— Activity —
Every line from the line containing "match odRow (k % 2 ^ 24) with" through the final line of the data is to be printed exactly; no other line is to appear.
>>>
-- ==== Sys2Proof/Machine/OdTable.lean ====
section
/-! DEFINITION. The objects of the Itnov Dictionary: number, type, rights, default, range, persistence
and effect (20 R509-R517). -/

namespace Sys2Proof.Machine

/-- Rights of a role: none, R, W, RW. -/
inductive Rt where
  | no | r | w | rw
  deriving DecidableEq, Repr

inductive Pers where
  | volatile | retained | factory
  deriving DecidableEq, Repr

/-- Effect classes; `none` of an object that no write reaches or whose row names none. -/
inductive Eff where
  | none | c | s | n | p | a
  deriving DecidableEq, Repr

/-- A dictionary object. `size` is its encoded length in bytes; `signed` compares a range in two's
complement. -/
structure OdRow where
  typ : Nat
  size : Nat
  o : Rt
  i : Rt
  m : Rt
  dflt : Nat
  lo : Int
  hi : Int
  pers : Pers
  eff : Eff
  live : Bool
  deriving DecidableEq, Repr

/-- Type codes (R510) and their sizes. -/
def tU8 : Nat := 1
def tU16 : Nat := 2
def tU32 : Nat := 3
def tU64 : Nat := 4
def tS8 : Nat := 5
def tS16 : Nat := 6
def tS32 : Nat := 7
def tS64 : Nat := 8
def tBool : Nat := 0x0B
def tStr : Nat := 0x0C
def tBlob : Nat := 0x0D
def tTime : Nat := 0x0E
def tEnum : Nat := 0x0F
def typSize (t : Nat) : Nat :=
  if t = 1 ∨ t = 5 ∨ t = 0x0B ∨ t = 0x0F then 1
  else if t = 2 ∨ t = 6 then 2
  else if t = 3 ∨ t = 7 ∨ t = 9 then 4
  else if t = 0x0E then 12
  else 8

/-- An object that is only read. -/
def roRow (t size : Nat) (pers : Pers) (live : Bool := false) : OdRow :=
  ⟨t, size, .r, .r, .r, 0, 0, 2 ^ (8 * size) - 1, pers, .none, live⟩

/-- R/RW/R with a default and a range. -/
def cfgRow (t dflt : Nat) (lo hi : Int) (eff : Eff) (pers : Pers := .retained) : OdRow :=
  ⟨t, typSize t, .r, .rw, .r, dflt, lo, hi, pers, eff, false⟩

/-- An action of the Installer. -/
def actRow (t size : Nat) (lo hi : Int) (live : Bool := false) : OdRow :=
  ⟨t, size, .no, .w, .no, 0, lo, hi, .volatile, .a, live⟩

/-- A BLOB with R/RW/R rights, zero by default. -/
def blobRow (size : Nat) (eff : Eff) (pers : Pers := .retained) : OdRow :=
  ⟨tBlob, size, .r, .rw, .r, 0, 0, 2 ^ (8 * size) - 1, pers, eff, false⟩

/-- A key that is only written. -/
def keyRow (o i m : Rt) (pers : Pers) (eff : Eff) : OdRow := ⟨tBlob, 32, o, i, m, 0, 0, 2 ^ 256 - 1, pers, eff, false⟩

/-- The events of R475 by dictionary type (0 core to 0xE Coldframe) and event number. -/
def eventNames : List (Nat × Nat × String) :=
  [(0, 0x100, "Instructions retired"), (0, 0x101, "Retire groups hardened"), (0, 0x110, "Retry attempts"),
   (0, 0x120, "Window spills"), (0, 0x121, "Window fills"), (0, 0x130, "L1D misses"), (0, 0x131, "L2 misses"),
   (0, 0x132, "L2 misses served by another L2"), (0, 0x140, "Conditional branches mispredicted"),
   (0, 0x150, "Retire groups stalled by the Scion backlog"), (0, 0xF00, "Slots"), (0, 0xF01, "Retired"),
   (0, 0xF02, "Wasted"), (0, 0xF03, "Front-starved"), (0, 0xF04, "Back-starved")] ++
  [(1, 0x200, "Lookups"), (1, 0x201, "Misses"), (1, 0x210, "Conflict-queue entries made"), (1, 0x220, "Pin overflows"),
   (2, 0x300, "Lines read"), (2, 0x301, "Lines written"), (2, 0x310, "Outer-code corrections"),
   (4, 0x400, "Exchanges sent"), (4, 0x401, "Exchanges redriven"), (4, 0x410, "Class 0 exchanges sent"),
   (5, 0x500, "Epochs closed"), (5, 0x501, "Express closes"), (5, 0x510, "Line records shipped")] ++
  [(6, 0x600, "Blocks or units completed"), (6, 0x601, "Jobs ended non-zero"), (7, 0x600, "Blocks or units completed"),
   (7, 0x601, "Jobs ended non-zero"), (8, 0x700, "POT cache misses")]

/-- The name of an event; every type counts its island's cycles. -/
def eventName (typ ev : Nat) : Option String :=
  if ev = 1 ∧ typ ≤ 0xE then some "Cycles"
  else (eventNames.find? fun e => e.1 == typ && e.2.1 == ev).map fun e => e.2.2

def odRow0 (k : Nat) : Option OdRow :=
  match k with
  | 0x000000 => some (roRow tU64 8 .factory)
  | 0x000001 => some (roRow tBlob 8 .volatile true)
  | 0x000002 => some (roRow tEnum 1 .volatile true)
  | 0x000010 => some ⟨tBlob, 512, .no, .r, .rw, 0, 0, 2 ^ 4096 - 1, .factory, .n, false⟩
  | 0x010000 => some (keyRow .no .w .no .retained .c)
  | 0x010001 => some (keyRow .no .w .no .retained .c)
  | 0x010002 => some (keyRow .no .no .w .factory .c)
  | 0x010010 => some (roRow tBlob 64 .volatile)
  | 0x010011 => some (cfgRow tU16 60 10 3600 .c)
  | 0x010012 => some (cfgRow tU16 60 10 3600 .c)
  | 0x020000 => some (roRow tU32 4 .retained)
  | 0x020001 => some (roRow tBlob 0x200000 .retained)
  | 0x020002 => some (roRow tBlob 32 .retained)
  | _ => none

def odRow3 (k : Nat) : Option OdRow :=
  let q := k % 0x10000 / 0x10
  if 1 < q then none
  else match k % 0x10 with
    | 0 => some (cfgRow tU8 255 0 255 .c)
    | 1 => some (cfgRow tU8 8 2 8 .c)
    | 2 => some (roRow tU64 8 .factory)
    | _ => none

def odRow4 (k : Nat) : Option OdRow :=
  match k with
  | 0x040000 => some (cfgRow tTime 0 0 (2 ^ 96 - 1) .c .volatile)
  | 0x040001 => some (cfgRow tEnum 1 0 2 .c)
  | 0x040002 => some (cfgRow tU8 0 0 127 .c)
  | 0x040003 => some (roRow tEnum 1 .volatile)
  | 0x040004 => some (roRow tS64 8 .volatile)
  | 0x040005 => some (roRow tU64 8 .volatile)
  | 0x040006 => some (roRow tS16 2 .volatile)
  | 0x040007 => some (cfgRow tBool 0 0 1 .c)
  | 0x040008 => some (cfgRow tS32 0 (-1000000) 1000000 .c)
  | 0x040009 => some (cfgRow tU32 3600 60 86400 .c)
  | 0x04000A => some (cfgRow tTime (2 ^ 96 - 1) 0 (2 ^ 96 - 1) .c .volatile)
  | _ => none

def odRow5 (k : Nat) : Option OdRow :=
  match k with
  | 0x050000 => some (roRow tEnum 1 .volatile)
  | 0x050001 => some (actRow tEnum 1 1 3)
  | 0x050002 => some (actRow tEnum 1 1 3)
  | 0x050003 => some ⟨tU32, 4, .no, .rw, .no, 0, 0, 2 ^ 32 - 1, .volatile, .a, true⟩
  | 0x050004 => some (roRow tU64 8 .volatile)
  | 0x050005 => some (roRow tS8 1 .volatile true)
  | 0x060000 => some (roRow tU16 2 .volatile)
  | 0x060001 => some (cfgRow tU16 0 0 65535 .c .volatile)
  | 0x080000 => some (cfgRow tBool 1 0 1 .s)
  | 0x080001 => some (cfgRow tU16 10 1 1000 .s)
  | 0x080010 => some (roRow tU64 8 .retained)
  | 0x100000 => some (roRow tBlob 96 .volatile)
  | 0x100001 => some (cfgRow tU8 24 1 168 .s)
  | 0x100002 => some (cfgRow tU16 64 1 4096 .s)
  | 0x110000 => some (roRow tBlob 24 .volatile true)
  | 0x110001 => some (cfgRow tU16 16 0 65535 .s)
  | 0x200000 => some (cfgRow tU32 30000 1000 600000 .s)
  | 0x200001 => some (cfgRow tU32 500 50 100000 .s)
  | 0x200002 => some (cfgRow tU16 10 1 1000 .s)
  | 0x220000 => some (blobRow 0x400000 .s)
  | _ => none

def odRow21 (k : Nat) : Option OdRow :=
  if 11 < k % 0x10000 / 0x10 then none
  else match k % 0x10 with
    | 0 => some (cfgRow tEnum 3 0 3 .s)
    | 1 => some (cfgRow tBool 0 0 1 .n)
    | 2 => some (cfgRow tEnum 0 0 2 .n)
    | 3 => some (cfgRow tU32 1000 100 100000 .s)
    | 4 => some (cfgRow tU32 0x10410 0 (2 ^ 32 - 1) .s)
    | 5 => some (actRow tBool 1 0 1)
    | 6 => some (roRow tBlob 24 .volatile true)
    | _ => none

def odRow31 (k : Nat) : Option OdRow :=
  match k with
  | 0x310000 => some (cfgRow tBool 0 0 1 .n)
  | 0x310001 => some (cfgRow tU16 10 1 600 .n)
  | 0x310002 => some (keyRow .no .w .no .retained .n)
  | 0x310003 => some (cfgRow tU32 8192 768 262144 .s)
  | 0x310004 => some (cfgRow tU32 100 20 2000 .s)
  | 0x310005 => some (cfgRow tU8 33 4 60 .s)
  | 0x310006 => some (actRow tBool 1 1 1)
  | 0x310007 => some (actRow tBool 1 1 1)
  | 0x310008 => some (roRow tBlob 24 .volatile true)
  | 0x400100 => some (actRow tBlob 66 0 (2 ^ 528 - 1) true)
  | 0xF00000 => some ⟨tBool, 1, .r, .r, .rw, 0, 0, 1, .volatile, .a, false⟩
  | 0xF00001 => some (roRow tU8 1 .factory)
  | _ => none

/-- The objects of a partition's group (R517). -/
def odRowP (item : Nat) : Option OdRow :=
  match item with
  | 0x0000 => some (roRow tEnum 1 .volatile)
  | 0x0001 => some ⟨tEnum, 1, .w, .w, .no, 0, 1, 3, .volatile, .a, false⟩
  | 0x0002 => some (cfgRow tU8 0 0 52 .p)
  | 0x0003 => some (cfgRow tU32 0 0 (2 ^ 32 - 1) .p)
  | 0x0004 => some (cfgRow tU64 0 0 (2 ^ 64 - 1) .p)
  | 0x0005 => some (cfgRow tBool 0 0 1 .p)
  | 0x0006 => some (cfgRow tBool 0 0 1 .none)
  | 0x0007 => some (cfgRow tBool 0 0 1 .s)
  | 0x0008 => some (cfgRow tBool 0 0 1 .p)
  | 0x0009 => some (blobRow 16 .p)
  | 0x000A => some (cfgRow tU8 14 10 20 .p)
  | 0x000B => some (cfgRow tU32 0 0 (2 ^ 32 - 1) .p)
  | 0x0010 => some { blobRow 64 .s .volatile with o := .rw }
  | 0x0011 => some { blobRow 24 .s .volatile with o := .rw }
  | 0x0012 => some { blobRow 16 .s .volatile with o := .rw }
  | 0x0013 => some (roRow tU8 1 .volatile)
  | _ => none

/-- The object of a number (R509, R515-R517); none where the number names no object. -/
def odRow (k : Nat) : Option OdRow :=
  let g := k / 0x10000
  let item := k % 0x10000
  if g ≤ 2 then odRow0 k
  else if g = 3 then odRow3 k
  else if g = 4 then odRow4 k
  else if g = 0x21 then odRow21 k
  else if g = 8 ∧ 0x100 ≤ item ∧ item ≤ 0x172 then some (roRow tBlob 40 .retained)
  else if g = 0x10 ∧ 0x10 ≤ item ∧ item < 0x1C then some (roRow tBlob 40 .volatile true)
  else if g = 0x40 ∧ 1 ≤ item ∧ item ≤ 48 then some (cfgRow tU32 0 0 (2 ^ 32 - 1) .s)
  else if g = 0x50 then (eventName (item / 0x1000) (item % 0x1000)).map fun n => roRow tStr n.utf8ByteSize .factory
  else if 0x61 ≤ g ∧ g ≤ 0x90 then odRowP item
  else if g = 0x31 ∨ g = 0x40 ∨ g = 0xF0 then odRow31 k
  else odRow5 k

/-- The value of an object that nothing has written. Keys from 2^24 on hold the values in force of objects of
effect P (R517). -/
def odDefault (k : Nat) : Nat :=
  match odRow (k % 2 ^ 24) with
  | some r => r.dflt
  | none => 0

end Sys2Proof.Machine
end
<<<
— Task solution —
  match odRow (k % 2 ^ 24) with
  | some r => r.dflt
  | none => 0

end Sys2Proof.Machine
end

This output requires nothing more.